I have been dreaming of space travel since I watched the moon landings from a tiny black-and-white television screen in 1969 and looked up to the skies in wonder. I was in awe of the courage it must have taken -- to turn something seemingly impossible into a reality. This fascination with flying, breaking boundaries and exploring the great unknown has never left me. It has given me the inspiration and the courage to guide many of my business decisions, from Virgin Atlantic to Virgin Galactic.
I have had the privilege of meeting and often working with many of the geniuses of flight: the inventors and the adventurers, the daredevils and the dreamers. What they all have in common is a desire to make the world a better place -- and to do it by examining the world from a different angle.
This desire is what spurs us on at Virgin Galactic to open up space even further. We want to benefit everyone on Earth.
Which is why it was one of the proudest moments in my life when Virgin Galactic's spaceship, VSS Unity -- built to carry private paying passengers -- reached space for the first time in December.
VSS Unity reached space for the second time in February. On this flight, chief pilot Dave Mackay became the first Scottish-born astronaut and Virgin Galactic's chief astronaut instructor, Beth Moses, became the first woman to fly on a commercial spaceship. Her expression as she looked back on Earth from space sums up why this venture is so worthwhile.
I've always been fascinated by the overview effect -- a new clarity that astronauts describe experiencing when they look down on Earth from space and become overwhelmed by how beautiful and fragile our planet is. Speaking to our astronauts after these two flights only heightened my excitement to experience this for myself.
Mackay, an ex-Royal Air Force test pilot and Virgin Atlantic captain, was joined by pilot Mike "Sooch" Masucci. Mackay told me that the views are absolutely extraordinary, and Sooch said he felt incredibly peaceful looking down on our planet.
Meanwhile, Moses told me it was "sensationally intense" and described how she could see the snow on the mountains and the deep blue Pacific Ocean.

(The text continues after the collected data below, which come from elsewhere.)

/-- After a mild effect, its answer and the command's end, all but its places and theirs is kept. -/
theorem State.MildEffect.keeps_answered {s : State} {e : Hub} {l : List Key} (h : s.MildEffect e l) (hset : s.settled) (req : Req) (addr st : Nat) :
    (s.ends (e.hear req addr st)).hub.keeps s.hub (l ++ responsePlaces req ++ endPlaces) := by
  have hafter := s.keeps_ends_hear e req addr st h.due (h.quiet hset)
  rw [List.append_assoc]
  exact Hub.keeps_trans _ _ _ _ (Hub.keeps_mono _ _ _ _ hafter fun _ => List.mem_append_right _)
    (Hub.keeps_trans _ _ _ _ (Hub.keeps_mono _ _ _ _ h.keeps fun _ => List.mem_append_left _) (s.keeps_found _))

/-- A place that neither the answer nor the command's end can change shows what the effect put there. -/
theorem State.MildEffect.get_answered {s : State} {e : Hub} {l : List Key} (h : s.MildEffect e l) (hset : s.settled) (req : Req) (addr st : Nat)
    (p : Nat) (f : Fld) (hr : f.on p ∉ responsePlaces req) (he : f.on p ∉ endPlaces) : (s.ends (e.hear req addr st)).hub.get p f = e.get p f :=
  Hub.get_of_keeps _ _ _ (s.keeps_ends_hear e req addr st h.due (h.quiet hset)) p f (by simp [hr, he])

theorem State.MildEffect.get_answered_sys {s : State} {e : Hub} {l : List Key} (h : s.MildEffect e l) (hset : s.settled) (req : Req)
    (addr st : Nat) (f : Fld) (he : f.on pSys ∉ endPlaces) : (s.ends (e.hear req addr st)).hub.get pSys f = e.get pSys f :=
  h.get_answered hset req addr st pSys f (sysPlace_not_mem_responsePlaces req f) he

/-- An effect refused is answered with an error. -/
theorem State.MildEffect.error_answered {s : State} {e : Hub} {l : List Key} (h : s.MildEffect e l) (hset : s.settled) (req : Req) (addr st : Nat)
    (hst : st ≠ 0) (hl : ∀ k ∈ servedPlaces, k ∉ l) (hh : req = .host → s.found.hostServed = true) :
    .resp req false ∈ (s.ends (e.hear req addr st)).hub.out :=
  s.ends_hear_error e req addr st h.due (h.quiet hset) hst (by rwa [h.hostServed hl])

/-! ### Accesses turned away, and accesses admitted -/

/-- A register write that is turned away is recorded and answered with the status of what stops it. -/
theorem Hub.regWrite_turned (h e : Hub) (req : Req) (p off size v addr : Nat) (ready : Hub → Nat → Hub × Bool)
    (hm : ¬ (p = pSys ∧ off = 0x084 ∧ size = 4 ∧ h.modeReqShut req = false)) (ht : h.turnedAway req p off size = some e) :
    h.regWrite req p off size v (.reply req addr) ready = e.hear req addr (h.stopStatus req p off size true) := by
  simp only [Hub.regWrite, hm, if_false, ht, Hub.stallEnds]

/-- A register command that is turned away is recorded and answered with the status of what stops it. -/
theorem Hub.write_turned (h e : Hub) (req : Req) (p off bad : Nat) (k : Hub → Hub × Bool) (ht : h.turnedAway req p off 4 = some e) :
    h.write req p off k bad = e.hear req (pageAddr p off) (h.stopStatus req p off 4 true) := by
  simp only [Hub.write, ht]

/-- An admitted register command is answered by what its register makes of it. -/
theorem Hub.write_admitted (h : Hub) (req : Req) (p off bad : Nat) (k : Hub → Hub × Bool) (ha : h.turnedAway req p off 4 = none) :
    h.write req p off k bad = (k h).1.hear req (pageAddr p off) (if (k h).2 then 0 else bad) := by
  simp only [Hub.write, ha]

/-- An admitted register command that its register refuses. -/
theorem Hub.write_refused (h g : Hub) (req : Req) (p off bad : Nat) (k : Hub → Hub × Bool) (ha : h.turnedAway req p off 4 = none)
    (hk : k h = (g, false)) : h.write req p off k bad = g.hear req (pageAddr p off) bad := by
  simp [h.write_admitted req p off bad k ha, hk]

/-- A host whose access is admitted is served. -/
theorem Hub.hostServed_of_admitted (h : Hub) (req : Req) (p off size : Nat) (ha : h.turnedAway req p off size = none) :
    req = .host → h.hostServed = true := by
  refine h.hostServed_of_not_turned req p (Bool.eq_false_iff.2 fun ht => ?_)
  simp [Hub.turnedAway, ht] at ha

theorem State.mildEffect_turned (s : State) (e : Hub) (req : Req) (p off size : Nat) (hr : s.found.annexTurned req p off true = none)
    (ht : s.found.turnedAway req p off size = some e) : s.MildEffect e errorPlaces := by
  obtain ⟨hk, hs, he⟩ := s.found.turnedAway_keeps e req p off size hr ht
  exact ⟨hk, hs, he⟩

/-! ### Ownership (R41) -/

theorem Hub.get_ownErr (h : Hub) (req : Req) (p off : Nat) :
    (h.ownErr req p off).get pSys SYS.OWN_ERR_REQ = req.code ∧ (h.ownErr req p off).get pSys SYS.OWN_ERR_PAGE = p % 2 ^ 12 ∧
    (h.ownErr req p off).get pSys SYS.OWN_ERR_OFFSET = off % 2 ^ 12 ∧ (h.ownErr req p off).get pSys SYS.OWN_ERR_CNT_COUNT =
      satAdd SYS.OWN_ERR_CNT_COUNT.w (h.get pSys SYS.OWN_ERR_CNT_COUNT) 1 % 2 ^ SYS.OWN_ERR_CNT_COUNT.w := by
  unfold Hub.ownErr Hub.inc Hub.addTo
  refine ⟨?_, ?_, ?_, ?_⟩
  · iterate 3 rw [Hub.get_put_other _ _ _ _ _ _ (by decide)]
    rw [Hub.get_put_same]
    exact Nat.mod_eq_of_lt (reqCode_lt req)
  · iterate 2 rw [Hub.get_put_other _ _ _ _ _ _ (by decide)]
    exact Hub.get_put_same _ _ _ _
  · rw [Hub.get_put_other _ _ _ _ _ _ (by decide)]
    exact Hub.get_put_same _ _ _ _
  · rw [Hub.get_put_same]
    iterate 3 rw [Hub.get_put_other _ _ _ _ _ _ (by decide)]

/-- Settles O41: the first check that stops the write is that of the owner, and its record stands when the command has ended. -/
theorem ownershipRefusal : Obligations.OwnershipRefusal := by
  intro s req page off value hawake hset hm hh ha hu hf ht hw ho
  have hturned : s.found.turnedAway req page off 4 = some (s.found.ownErr req page off) := by
    simp [Hub.turnedAway, hh, ha, hu, hf, ht, hw, ho]
  have hmild : s.MildEffect (s.found.ownErr req page off) _ := ⟨s.found.keeps_ownErr req page off, rfl, rfl⟩
  obtain ⟨hreq, hpage, hoff, hcnt⟩ := s.found.get_ownErr req page off
  have hget (f : Fld) (he : f.on pSys ∉ endPlaces) :=
    hmild.get_answered_sys hset req (pageAddr page off) (s.found.stopStatus req page off 4 true) f he
  refine ⟨_, run_ends s _ _ hawake (Hub.regWrite_turned _ _ _ _ _ _ _ _ _ (fun hc => hm ⟨hc.1, hc.2.1⟩) hturned), ?_,
    (hget _ (by decide)).trans hreq, (hget _ (by decide)).trans hpage, (hget _ (by decide)).trans hoff, (hget _ (by decide)).trans hcnt,
    hmild.keeps_answered hset req _ _⟩
  exact hmild.error_answered hset req _ _ (Hub.stopStatus_ne _ _ _ _ _ _) (by decide) (s.found.hostServed_of_not_turned req page hh)

/-! ### Writes that are turned away (R32, R33, R41, R92, R113, R463, R468, R487) -/

/-- A command that answers a write that was turned away. -/
theorem State.turned_answered (s : State) (hset : s.settled) (req : Req) (p off size : Nat) (e : Hub) (hr : req ≠ .annex)
    (ht : s.found.turnedAway req p off size = some e) :
    let t := s.ends (e.hear req (pageAddr p off) (s.found.stopStatus req p off size true))
    ((req = .host → s.found.hostServed = true) → .resp req false ∈ t.hub.out) ∧
      t.hub.keeps s.hub (errorPlaces ++ responsePlaces req ++ endPlaces) := by
  have hmild := s.mildEffect_turned e req p off size (s.found.annexTurned_other req p off true hr) ht
  exact ⟨fun hh => hmild.error_answered hset req _ _ (Hub.stopStatus_ne _ _ _ _ _ _) (by decide) hh, hmild.keeps_answered hset req _ _⟩

/-- Settles O42: each of the commands makes the common checks first; a host that is not served is stopped by the first of them. -/
theorem turnedAwayWritesChangeNothing : Obligations.TurnedAwayWritesChangeNothing := by
  intro s req page size off value mask now_ active hawake hset hreq
  refine ⟨fun hm hsome => ?_, fun c hc hsome => ?_, fun hserved => ?_⟩
  · obtain ⟨e, he⟩ := Option.isSome_iff_exists.1 hsome
    exact ⟨_, run_ends s _ _ hawake (Hub.regWrite_turned _ _ _ _ _ _ _ _ _ (fun hc => hm ⟨hc.1, hc.2.1⟩) he),
      s.turned_answered hset req page off size e hreq he⟩
  · obtain ⟨e, he⟩ := Option.isSome_iff_exists.1 hsome
    refine ⟨_, ?_, s.turned_answered hset req page c.2 4 e hreq he⟩
    simp only [List.mem_cons, List.not_mem_nil, or_false] at hc
    rcases hc with rfl | rfl | rfl | rfl | rfl | rfl
    all_goals exact run_ends s _ _ hawake (Hub.write_turned _ _ _ _ _ _ _ he)
  · have hturned : s.found.hostTurned .host page = true := by simp [Hub.hostTurned, hserved]
    have hshut : s.found.modeReqShut .host = true := by simp [Hub.modeReqShut, Hub.hostTurned, hserved]
    have hstop : s.found.turnedAway .host page off size = some s.found := by simp [Hub.turnedAway, hturned]
    refine run_ends s _ _ hawake ?_
    rw [Hub.regWrite_turned _ _ _ _ _ _ _ _ _ (by simp [hshut]) hstop, Hub.hear, if_pos ⟨rfl, Hub.stopStatus_ne _ _ _ _ _ _⟩, hserved]
    exact if_neg Bool.false_ne_true

/-- In Safe-stop every check lets a write through at most to that of the mode. -/
theorem Hub.turnedAway_safeStop (h : Hub) (req : Req) (p off size : Nat) (hm : h.mode = .safeStop) (hp : safeStopWritable p = false) :
    (h.turnedAway req p off size).isSome = true := by
  unfold Hub.turnedAway
  split_ifs with _ hannex _ _ _ _ _ hsafe
  exacts [rfl, hannex, rfl, rfl, rfl, rfl, rfl, rfl, absurd (by simp [hm, hp]) hsafe]

/-- Settles O43: a write to such a page is turned away. -/
theorem safeStopRefusesWrites : Obligations.SafeStopRefusesWrites := by
  intro s req page off size value hawake hset hmode hreq hflt hupd hmbx hsys hlc
  have hpage : safeStopWritable page = false := by simp [safeStopWritable, hflt, hupd, hmbx, hsys, hlc]
  exact (turnedAwayWritesChangeNothing s req page size off value 0 0 0 hawake hset hreq).1 (fun hc => hsys hc.1)
    (s.found.turnedAway_safeStop req page off size hmode hpage)

/-! ### Admitted writes that their registers refuse (R54, R172, R340) -/

/-- Settles O48. -/
theorem discardIsRefusedWhileACommitRuns : Obligations.DiscardIsRefusedWhileACommitRuns := by
  intro s req page hawake hset hadm hbusy
  have heffect : s.found.discardPage page = (s.found.blocked, false) := if_pos hbusy
  have hmild : s.MildEffect s.found.blocked [SYS.COMMIT_STATE_BLOCKED.on pSys] :=
    (State.MildEffect.refl s _).put _ _ _ (by decide) (List.mem_singleton.2 rfl)
  refine ⟨_, run_ends s _ _ hawake (Hub.write_refused _ _ _ _ _ _ _ hadm heffect), ?_, ?_, ?_⟩
  · exact hmild.error_answered hset req _ _ (by decide) (by decide) (s.found.hostServed_of_admitted req page _ _ hadm)
  · rw [hmild.get_answered_sys hset req _ _ _ (by decide)]
    exact Hub.get_put_same _ _ _ _
  · exact hmild.keeps_answered hset req _ _

/-- Settles O50: what is out of range is recorded as a bad access. -/
theorem fbIncOutOfRangeIsRefused : Obligations.FbIncOutOfRangeIsRefused := by
  intro s req value hawake hset hadm hrange
  have heffect : s.found.writeFbInc req value = (s.found.accErr req pTime 0x064, false) :=
    if_neg (by simp only [fbIncOk, Bool.and_eq_true, decide_eq_true_eq]; omega)
  have hmild : s.MildEffect (s.found.accErr req pTime 0x064) _ := ⟨s.found.keeps_accErr req pTime 0x064, rfl, rfl⟩
  have hkeeps := hmild.keeps_answered hset req (pageAddr pTime 0x064) stBusy
  refine ⟨_, run_ends s _ _ hawake (Hub.write_refused _ _ _ _ _ _ _ hadm heffect), ?_, ?_, ?_⟩
  · exact hmild.error_answered hset req _ _ (by decide) (by decide) (s.found.hostServed_of_admitted req _ _ _ hadm)
  · refine Hub.get_of_keeps _ _ _ hkeeps _ _ ?_
    have hplace : TIME.FB_INC_INC.on pTime ∉ responsePlaces req := by
      unfold responsePlaces
      split <;> decide
    simp only [List.mem_append, hplace, or_false, not_or]
    decide
  · exact hkeeps

/-- Settles O51. -/
theorem sourceCountIsNotWritten : Obligations.SourceCountIsNotWritten := by
  intro s req channel value hawake hset hadm hmode hpair
  have heffect : s.found.writeCount channel value = (s.found, false) := by rw [Hub.writeCount, if_pos hmode, if_pos hpair]
  have hmild := State.MildEffect.refl s []
  refine ⟨_, run_ends s _ _ hawake (Hub.write_refused _ _ _ _ _ _ _ hadm heffect), ?_, ?_⟩
  · exact hmild.error_answered hset req _ _ (by decide) (by simp) (s.found.hostServed_of_admitted req _ _ _ hadm)
  · exact hmild.keeps_answered hset req _ _

end Sys2Proof.Machine
end

section
/-!
PROOFS. Commands that are admitted and change a few places (02_registers_pages.md, 03_modes_startup.md, 07_ring_time.md, 13_channels.md,
18_host_mailboxes.md): single fields, the latched reading of ring time (R171), commit commands in modes that take none (R50), and a commit
attempt that is refused (R51, R53, R59).
-/
namespace Sys2Proof.Machine

open Reg

/-- After a mild effect, what it sends out and the command's end: that stays sent, and all but its places and the end's is kept. -/
theorem State.MildEffect.emitted {s : State} {e : Hub} {l : List Key} (h : s.MildEffect e l) (hset : s.settled) (o : Out) :
    o ∈ (s.ends (e.emit o)).hub.out ∧ (s.ends (e.emit o)).hub.keeps s.hub (l ++ endPlaces) := by
  refine ⟨?_, s.keeps_ends (e.emit o) l (Hub.keeps_trans _ _ _ _ (e.keeps_emit o l) h.keeps) h.due (h.quiet hset)⟩
  rw [State.ends_hub]
  exact Hub.out_finish _ _ _ h.due (h.quiet hset) (by simp)

/-- A place that the command's end cannot change shows what the effect put there. -/
theorem State.MildEffect.get_emitted {s : State} {e : Hub} {l : List Key} (h : s.MildEffect e l) (hset : s.settled) (o : Out) (p : Nat) (f : Fld)
    (he : f.on p ∉ endPlaces) : (s.ends (e.emit o)).hub.get p f = e.get p f := by
  rw [State.ends_hub]
  exact Hub.get_of_keeps _ _ _ (Hub.keeps_finish (e.emit o) s.hub h.due (h.quiet hset)) p f he

/-- A field that is put by an admitted command. -/
theorem State.mildEffect_put (s : State) (p : Nat) (f : Fld) (v : Nat) (hs : f.acc ≠ .stg) : s.MildEffect (s.found.put p f v) [f.on p] :=
  (State.MildEffect.refl s _).put p f v hs (List.mem_singleton.2 rfl)

/-! ### Commands that store one field -/

/-- An admitted command that puts one field answers without an error and changes that field alone. -/
theorem State.single_field (s : State) (c : Instr) (req : Req) (p : Nat) (f : Fld) (v : Nat) (hset : s.settled) (hs : f.acc ≠ .stg)
    (hc : exec c s = .next (s.ends ((s.found.put p f v).emit (.resp req true)))) :
    ∃ t, exec c s = .next t ∧ .resp req true ∈ t.hub.out ∧ t.hub.keeps s.hub (f.on p :: endPlaces) :=
  ⟨_, hc, (s.mildEffect_put p f v hs).emitted hset _⟩

/-- Settles O44: each of the commands puts its field with a value of its own. -/
theorem singleFieldFrame : Obligations.SingleFieldFrame := by
  intro s req page value mask now_ qp channel hawake hset hmode c hc hadm
  simp only [List.mem_cons, List.not_mem_nil, or_false] at hc
  rcases hc with rfl | rfl | rfl | rfl | rfl
  · exact s.single_field _ req page PG.STAT_XOPEN _ hset (by decide) (run_ends s _ _ hawake (Hub.writeDo_admitted _ _ _ _ _ hadm))
  · exact s.single_field _ req page PG.STAT_XOPEN _ hset (by decide) (run_ends s _ _ hawake (Hub.writeDo_admitted _ _ _ _ _ hadm))
  · exact s.single_field _ req page PG.IRQ_RAW _ hset (by decide) (run_ends s _ _ hawake (Hub.writeDo_admitted _ _ _ _ _ hadm))
  · exact s.single_field _ req pHost (HOST.QP_TX_PROD_IDX (qp % 8)) value hset (by simp [HOST.QP_TX_PROD_IDX])
      (run_ends s _ _ hawake (Hub.writeDo_admitted _ _ _ _ _ hadm))
  · refine s.single_field _ req (pCh channel) CH.CNT_COUNT (value + s.found.countedNow channel) hset (by decide) (run_ends s _ _ hawake ?_)
    rw [Hub.write_admitted _ _ _ _ _ _ hadm, Hub.writeCount, if_neg hmode]
    exact Hub.hear_ok _ _ _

She told Verge that it was like "Earth was wearing her diamonds ... because it was so glistening and sharp." Moses added that looking down on Earth has also made her "so much more optimistic about humanity in the future."
There is more that unites humanity than divides it, and one of the most important and exciting things about exploring space is how it can bring us all together. Everyone should be able to marvel at the beauty of our planet and understand why we need to protect it -- the way Moses has.
I have a tendency to keep pushing forward -- eager and impatient anticipation for everything yet to come. And my entire team is looking forward to further test flights in the near future as we move steadily toward a full commercial passenger service from Spaceport America in New Mexico.
I said after the flight on December 13, as I stood with our pilots, Frederick "CJ" Sturckow and Mark "Forger" Stucky, that when you set off on important adventures, exceptional people come forward to join the journey -- people who are consistently by your side and on your side, people who share your dreams and people who help make them reality. Reaching space has been the ultimate team effort.
It is evident that we are finally at the dawn of a new age of space exploration, which will see reusable space vehicles built and operated by commercially successful private companies, transforming our business and personal lives in ways that we have yet to comprehend fully.
Standing on the flight line, I could hear my dad in the back of my mind saying, as he often did, "Isn't life wonderful?"